Kmeans Analysis on Bank Customer Data
Introduction: Clustering data is one of the most common ways data can be analyzed. It works best with numerical data, as it makes it easier for trends to be found and grouped together in clusters. The goal of the clusters is to determine the different groupings that can be found in a set of data. When I began looking for data to use, I found data on customers at banks and decided that it could be a cool topic to look into. I do not have much prior knowledge on bank data other than the data on a personal bank account and decided it would be interesting to see how Kmeans clusters people who use banks.
1. Question and Stakeholder
The question I came up with is: What are the underlying patterns in the customer groups that provide business to this bank? For this question, the stakeholders could be: The bank’s marketing and customer retention team are interested in understanding the factors contributing to customer groups to implement strategies for customer retention and reduce revenue loss. There are other groups of people that could be stakeholders, like the customers themselves, or people like me who are simply interested in studying trends at banks, however the stakeholders that would get the most significant use of this analysis would have to be the bank itself and the workers as described above.
2. Data Description
The dataset contains customer information from a bank and includes fields such as customer ID, gender, age, geography, credit score, and balance. This data is relevant to the question as it provides insights into customer demographics, financial behavior, and interactions with the bank’s services.
3. Data Collection
The data was obtained from Kaggle. Here is the link to the kaggle website: https://www.kaggle.com/datasets/divu2001/customer-churn-rate
I downloaded the csv file “Churn_Modelling.csv” which contained all the data I used in my code and analysis. Here is a snippet of the data when it was first loaded into my python file:
4. Data Cleaning
The data cleaning involved dropping irrelevant columns to the analysis, encoding a few categorical variables, and handling missing values if any. I removed the columns RowNumber, Surname, and Exited. Additionally I also set the index to CustomerId. For the encoding, I changed the gender so that Male is 0 and Female is 1. Also, I changed the geography so that France is 0, Spain is 1 and Germany is 2. By performing all of this data cleaning, we ensure that all the data used in the kMeans cluster analysis is numerical. Here is a snippet of the data after the cleaning:
5. Similarity Measurement
In this analysis, the Euclidean distance is used as a measure of similarity between data points. Features such as gender, age, geography, credit score, balance, tenure, numOfProducts, HasCrCard, isActiveMember and EstimatedSalary are used to calculate the distance between customers.
6. Selection of K
For determining the value of k, which represents the number of clusters used in the analysis, I decided to use the elbow method. The elbow graph shows the different values of K on the x-axis and the corresponding within cluster sum of square (WCSS) values on the y-axis. To determine the optimal k, one just has to look for the area of the graph where an elbow forms.The optimal K value is the point at which the graph forms an elbow In this case, K=10 was chosen based on the elbow method. To do this in python, I simply calculated the WCSS values and then created a plot, using the calculated values for the y-axis and the k values for the x axis. Here is a snippet of the graph that was created:
7. Cluster Interpretation
Following the elbow method’s recommendation, I used k=10 for the number of clusters. Here is the number count that resulted from using 10 clusters:
Each cluster seems to represent a group of customers with similar characteristics. First, here is the head of the data printed out, with the added column cluster:
Below are some takeaways I came away with when looking through the data. When reading through each takeaway, it is important to note that I found that not every single person in each cluster follows the exact pattern I listed. For example, in a cluster that tends to be female, there are still some males in that cluster as well.

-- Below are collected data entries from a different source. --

theorem witness_BlockInv_present : BlockInv (presenting [0x01#8]) where
  canonical := by decide
  inside := by decide
  bounded := by decide
  valued := by decide
  idle := fun h => absurd h (by decide)
  present := fun _ => ⟨readRequestHeader, [], by decide, by decide, by decide, by decide, by decide⟩
  faults := by decide

theorem witness_DecodeOfEncodeIsTheInstruction :
    Instr.wf .init = true ∧ Instr.wf (.fill (-1) []) = true ∧ Instr.wf (.fill 1 [0#8]) = true ∧
    Instr.wf (.decode readRequest) = true ∧ Instr.wf (.encode 0xFFFF 0xFFFF 0xFFFF 0 0 0xFFFF 0) = true ∧
    ∀ x ∈ frameRows 0xFFF#12 body, x.1.wf = true := by decide

theorem witness_FrameOctetsDecodeExactly :
    (hdrLen ≤ readRequest.length ∧ readRequest.length = hdrLen + (frontLen Config.reference readRequest).toNat) ∧
    (hdrLen ≤ longFrame.length ∧ longFrame.length = hdrLen + (frontLen Config.reference longFrame).toNat) ∧
    decodeFrame Config.reference (readRequest ++ [0x00#8]) = .error (.payloadLength 0 1) ∧
    ∃ i, decodeFrame Config.reference shortFrame = .ok i :=
  ⟨by decide, by decide, by decide, _, rfl⟩

theorem witness_ReservedCodesRaiseIllegalCmd :
    (∀ k ∈ [0b0000#4, 0b0111#4, 0b1111#4], k.toNat = 0 ∨ 7 ≤ k.toNat) ∧
    (∀ k ∈ [0b0001#4, 0b0110#4], 1 ≤ k.toNat ∧ k.toNat ≤ 6) ∧
    idle.fault = none ∧ (presenting []).fault = none ∧ State.reset.fault = none ∧
    (idle.setInputs [.command { code := 0b0111#4 }]).inputs = .command { code := 0b0111#4 } :: [] := by decide

theorem witness_WireOrderOfWords :
    bytes16 .le 0x0180#16 = [0x80#8, 0x01#8] ∧ bytes16 .be 0x0180#16 = [0x01#8, 0x80#8] := by decide

theorem witness_HeaderFieldsAssembled : hdrLen ≤ readRequest.length ∧ hdrLen ≤ longFrame.length := by decide

theorem witness_HeaderRoundTrip :
    ((3#16 : Word).toNat ≤ 3 ∧ (3#16 : Word).toNat ≤ 3 ∧ (4095#16 : Word).toNat ≤ 4095 ∧
      (64#16 : Word).toNat ≤ Config.reference.maxPayload.val) ∧
    (3 < (4#16 : Word).toNat ∧ 4095 < (4096#16 : Word).toNat) ∧
    (∃ d, hdrDecode Config.reference (hdrEncode Config.reference.wireOrder 4 0 0 0 0 0 0) = some d) ∧
    (∃ d, hdrDecode Config.reference (hdrEncode Config.reference.wireOrder 0 4 0 0 0 0 0) = some d) ∧
    ∃ d, hdrDecode Config.reference (hdrEncode Config.reference.wireOrder 0 0 4096 0 0 0 0) = some d :=
  ⟨by decide, by decide, ⟨_, rfl⟩, ⟨_, rfl⟩, _, rfl⟩

theorem witness_HeaderReverseLaw :
    readRequest.length = 12 ∧ (writeHeader 64#8).length = 12 ∧ (writeHeader 65#8).length = 12 ∧
    idle.cfg = Config.reference ∧ idle.fault = none ∧ idle.phase ≠ .uninit := by decide

theorem witness_HeaderFieldsIndependent :
    readRequest.length = 12 ∧ hdrDecode Config.reference readRequest = hdrDecode Config.reference readRequest ∧
    hdrDecode Config.reference (writeHeader 2#8) ≠ hdrDecode Config.reference (writeHeader 3#8) := by decide

theorem witness_CommandsBeforeInitRaiseUninit :
    State.reset.fault = none ∧ State.reset.phase = .uninit ∧ (Instr.release ≠ .init) ∧
    ∀ x ∈ frameRows 1#12 body, x.1 ≠ .init := by decide

theorem witness_InitSetsItsValues :
    State.reset.fault = none ∧ idle.fault = none ∧ (presenting [0x01#8]).fault = none := by decide

theorem witness_StatusPortShowsPhase :
    faulted.fault ≠ none ∧ (State.reset.fault = none ∧ State.reset.phase = .uninit) ∧
    ((holding (readRequest.take 11)).fault = none ∧ (holding (readRequest.take 11)).phase = .idle ∧
      (holding (readRequest.take 11)).rcv < hdrLen) ∧
    ((holding (writeHeader 2#8)).fault = none ∧ (holding (writeHeader 2#8)).phase = .idle ∧
      hdrLen ≤ (holding (writeHeader 2#8)).rcv) ∧
    ((presenting []).fault = none ∧ (presenting []).phase = .present) := by decide

theorem witness_SeqNextCountsModulo :
    (idle.setSeqOut 0xFFFF#16).fault = none ∧ (idle.setSeqOut 0xFFFF#16).phase ≠ .uninit := by decide

theorem witness_DecodeReportsItsHeader :
    (idle.fault = none ∧ idle.phase ≠ .uninit) ∧ ((presenting []).fault = none ∧ (presenting []).phase ≠ .uninit) ∧
    hdrLen ≤ readRequest.length ∧ (readRequest.take 11).length < hdrLen := by decide

theorem witness_EncodeReportsItsBytes :
    (idle.fault = none ∧ idle.phase ≠ .uninit) ∧ ((presenting []).fault = none ∧ (presenting []).phase ≠ .uninit) ∧
    (64#16 : Word).toNat ≤ idle.cfg.maxPayload.val ∧ idle.cfg.maxPayload.val < (65#16 : Word).toNat := by decide

theorem witness_ScanOutcomesFromHeldBytes :
    (Holds (holding (readRequest.take 11)) (readRequest.take 11) ∧ (readRequest.take 11).length < hdrLen) ∧
    (Holds (holding (writeHeader 65#8)) (writeHeader 65#8) ∧ hdrLen ≤ (writeHeader 65#8).length ∧
      Config.reference.maxPayload.val < (frontLen Config.reference (writeHeader 65#8)).toNat) ∧
    (Holds (holding (shortFrame.take 13)) (shortFrame.take 13) ∧ hdrLen ≤ (shortFrame.take 13).length ∧
      (frontLen Config.reference (shortFrame.take 13)).toNat ≤ Config.reference.maxPayload.val ∧
      (shortFrame.take 13).length < hdrLen + (frontLen Config.reference (shortFrame.take 13)).toNat) ∧
    (Holds (holding longFrame) longFrame ∧
      (frontLen Config.reference longFrame).toNat ≤ Config.reference.maxPayload.val ∧
      hdrLen + (frontLen Config.reference longFrame).toNat ≤ longFrame.length) := by
  unfold Holds; decide

/-- Each clause of FILL's outcomes: the delivery of exactly `space` bytes and of one more among them. -/
theorem witness_FillOutcomes :
    (State.reset.fault = none ∧ State.reset.phase = .uninit ∧ Holds State.reset []) ∧
    ((presenting []).fault = none ∧ (presenting []).phase = .present ∧ Holds (presenting []) readRequest) ∧
    ((holding (longFrame.take 70)).fault = none ∧ (holding (longFrame.take 70)).phase = .idle ∧
      Holds (holding (longFrame.take 70)) (longFrame.take 70)) ∧
    (([0#8].length : Int) ≠ max 2 0 ∧ ([0#8].length : Int) ≠ max (-1) 0) ∧
    ((([] : List Byte).length : Int) = max 0 0 ∧ (0 : Int) ≤ 0) ∧
    (((List.replicate 7 0#8).length : Int) = max 7 0 ∧
      ((Config.reference.maxFrame - (holding (longFrame.take 70)).rcv : Nat) : Int) < 7) ∧
    (((List.replicate 6 0#8).length : Int) = 6 ∧ (0 : Int) < 6 ∧
      (6 : Int) ≤ ((Config.reference.maxFrame - (holding (longFrame.take 70)).rcv : Nat) : Int)) := by
  unfold Holds; decide

theorem witness_ReleaseOutcomes :
    (State.reset.fault = none ∧ State.reset.phase = .uninit ∧ Holds State.reset []) ∧
    (idle.fault = none ∧ idle.phase = .idle ∧ Holds idle []) ∧
    ((presenting []).fault = none ∧ (presenting []).phase = .present ∧ Holds (presenting []) readRequest ∧
      (presenting []).rcv ≤ (presenting []).cfg.maxFrame ∧
      hdrLen + (frontLen (presenting []).cfg readRequest).toNat ≤ readRequest.length) ∧
    ((presenting longFrame).rcv = 88 ∧ ¬ (presenting longFrame).rcv ≤ (presenting longFrame).cfg.maxFrame) := by
  unfold Holds; decide

theorem witness_FillHoldsWhilePresent :
    (presenting []).fault = none ∧ (presenting []).phase = .present ∧
    ((presenting []).setInputs [.command { code := 0b0010#4, r := 1, bytes := [0#8] }]).inputs =
      [.command { code := 0b0010#4, r := 1, bytes := [0#8] }] ∧
    ({ code := 0b0010#4, r := 1, bytes := [0#8] } : CommandPort).code = 0b0010#4 := by decide

theorem witness_StreamHoldsWhilePresent :
    (Instr.errChange 1#12 body, 0b1111#4) ∈ frameRows 1#12 body ∧
    ((presenting []).setInputs [.stream [0#8], .command { code := 0b0010#4 }]).fault = none ∧
    ((presenting []).setInputs [.stream [0#8], .command { code := 0b0010#4 }]).phase = .present ∧
    ∀ x ∈ ((presenting []).setInputs [.stream [0#8], .command { code := 0b0010#4 }]).inputs,
      (∃ octets, x = .stream octets) ∨ ∃ p : CommandPort, p.code = 0b0010#4 ∧ x = .command p := by
  refine ⟨by decide, by decide, by decide, fun x hx => ?_⟩
  rcases List.mem_cons.mp hx with rfl | hx
  · exact .inl ⟨_, rfl⟩
  · rw [List.mem_singleton.mp hx]
    exact .inr ⟨{ code := 0b0010#4 }, rfl, rfl⟩

theorem witness_HeldFillStaysOffered :
    (presenting []).fault = none ∧ (presenting []).phase = .present ∧ idle.phase ≠ .present ∧ idle.fault = none ∧
    (({ code := 0b0010#4, r := 0 } : CommandPort).code = 0b0010#4) ∧
    (({ code := 0b0011#4 } : CommandPort).code = 0b0011#4) ∧ (({ code := 0b0001#4 } : CommandPort).code = 0b0001#4) := by
  decide

/-- Each of the sixteen rows with the longest payload, and with none. -/
theorem witness_FrameRowsArePresented :
    idle.fault = none ∧ idle.phase = .idle ∧ idle.rcv = 0 ∧
    (frameRows 1#12 { body with len := 64, payload := List.replicate 64 0#8 }).length = 16 ∧
    ((List.replicate 64 0#8 : List Byte).length = (64#16 : Word).toNat ∧ (64#16 : Word).toNat ≤ idle.cfg.maxPayload.val) ∧
    (([] : List Byte).length = (0#16 : Word).toNat ∧ (0#16 : Word).toNat ≤ idle.cfg.maxPayload.val) := by decide

theorem witness_FrameRowsAreReceived :
    (Instr.reqWrite 1#12 body, 0b0110#4) ∈ frameRows 1#12 body ∧
    (∃ octets, encode Config.reference (.reqWrite 1#12 body) = .stream octets) ∧
    (State.reset.fault = none ∧ State.reset.phase = .uninit) ∧
    ((holding (longFrame.take 75)).fault = none ∧ (holding (longFrame.take 75)).phase = .idle ∧
      (holding (longFrame.take 75)).rcv < (holding (longFrame.take 75)).cfg.maxFrame) ∧
    Holds (holding (longFrame.take 75)) (longFrame.take 75) :=
  ⟨by decide, ⟨_, rfl⟩, by decide, by decide, by unfold Holds; decide⟩

/-- A FILL that appends, one that presents, one that holds, one that faults, one without data. -/
theorem witness_FillLeavesTheRest :
    (∃ t, exec (.fill 1 [0x01#8]) idle = .next t ∧ t.phase = idle.phase ∧ t.rcv = 1) ∧
    (∃ t, exec (.fill 12 readRequest) idle = .next t ∧ t.phase = .present) ∧
    (∃ t, exec (.fill 1 [0x01#8]) (presenting []) = .next t ∧ (presenting []).phase ≠ .idle) ∧
    (∃ t, exec (.fill 2 [0x01#8]) idle = .next t ∧ t.fault ≠ none) ∧
    ∃ t, exec (.fill 0 []) idle = .next t ∧ (0 : Int) ≤ 0 :=
  ⟨⟨_, rfl, by decide⟩, ⟨_, rfl, by decide⟩, ⟨_, rfl, by decide⟩, ⟨_, rfl, by decide⟩, _, rfl, by decide⟩

theorem witness_ReleaseLeavesTheRest :
    (∃ t, exec .release idle = .next t ∧ idle.phase ≠ .present) ∧
    (∃ t, exec .release (presenting [0x01#8]) = .next t ∧ (presenting [0x01#8]).phase = .present ∧ t.phase = .idle) ∧
    ∃ t, exec .release (presenting readRequest) = .next t ∧ (presenting readRequest).phase = .present ∧ t.phase = .present :=
  ⟨⟨_, rfl, by decide⟩, ⟨_, rfl, by decide⟩, _, rfl, by decide⟩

Cluster Zero: Cluster zero tends to be people with the following characteristics: Females between the ages of 35–45 with medium credit scores, a high balance and a medium estimated salary.
Cluster One: Cluster one tends to be people with the following characteristics: Females between the ages of 35–45, from either France or Spain, with high credit scores, a high balance and a high estimated salary.
Cluster Five: Cluster Five tends to be people with the following characteristics: Males with low balances, low credit scores and a medium estimated salary. The age did not seem to have a factor with this cluster as it was all over the place unlike clusters one and two.
Cluster Six: Cluster Six tends to be people with the following characteristics: Males between the ages of 45–60, from Germany, a high balance, a medium credit score and a medium estimated salary.
These are just examples of a few of the connection features between a few of the clusters. If you would like to see the connections for every cluster, go look at the output in the python code and change the value in the head function to print out as many customers as you want to see.
8. Answer to the Question
The analysis reveals that each cluster group has distinct features and attributes that connect them together. However, even though the elbow method suggested 10 clusters, it seems that there is also some overlap between some of the groups. For example, both clusters zero and one tend to be females between the age of 35–45. No two groups are the exact same though, as the other characteristics for clusters zero and one separate the clusters from each other. By understanding these differences, the bank can tailor marketing strategies and customer retention programs to address the needs of different customer groups and therefore reduce churn rates.
9. Limitations
Here is a list of some limitations of the analysis.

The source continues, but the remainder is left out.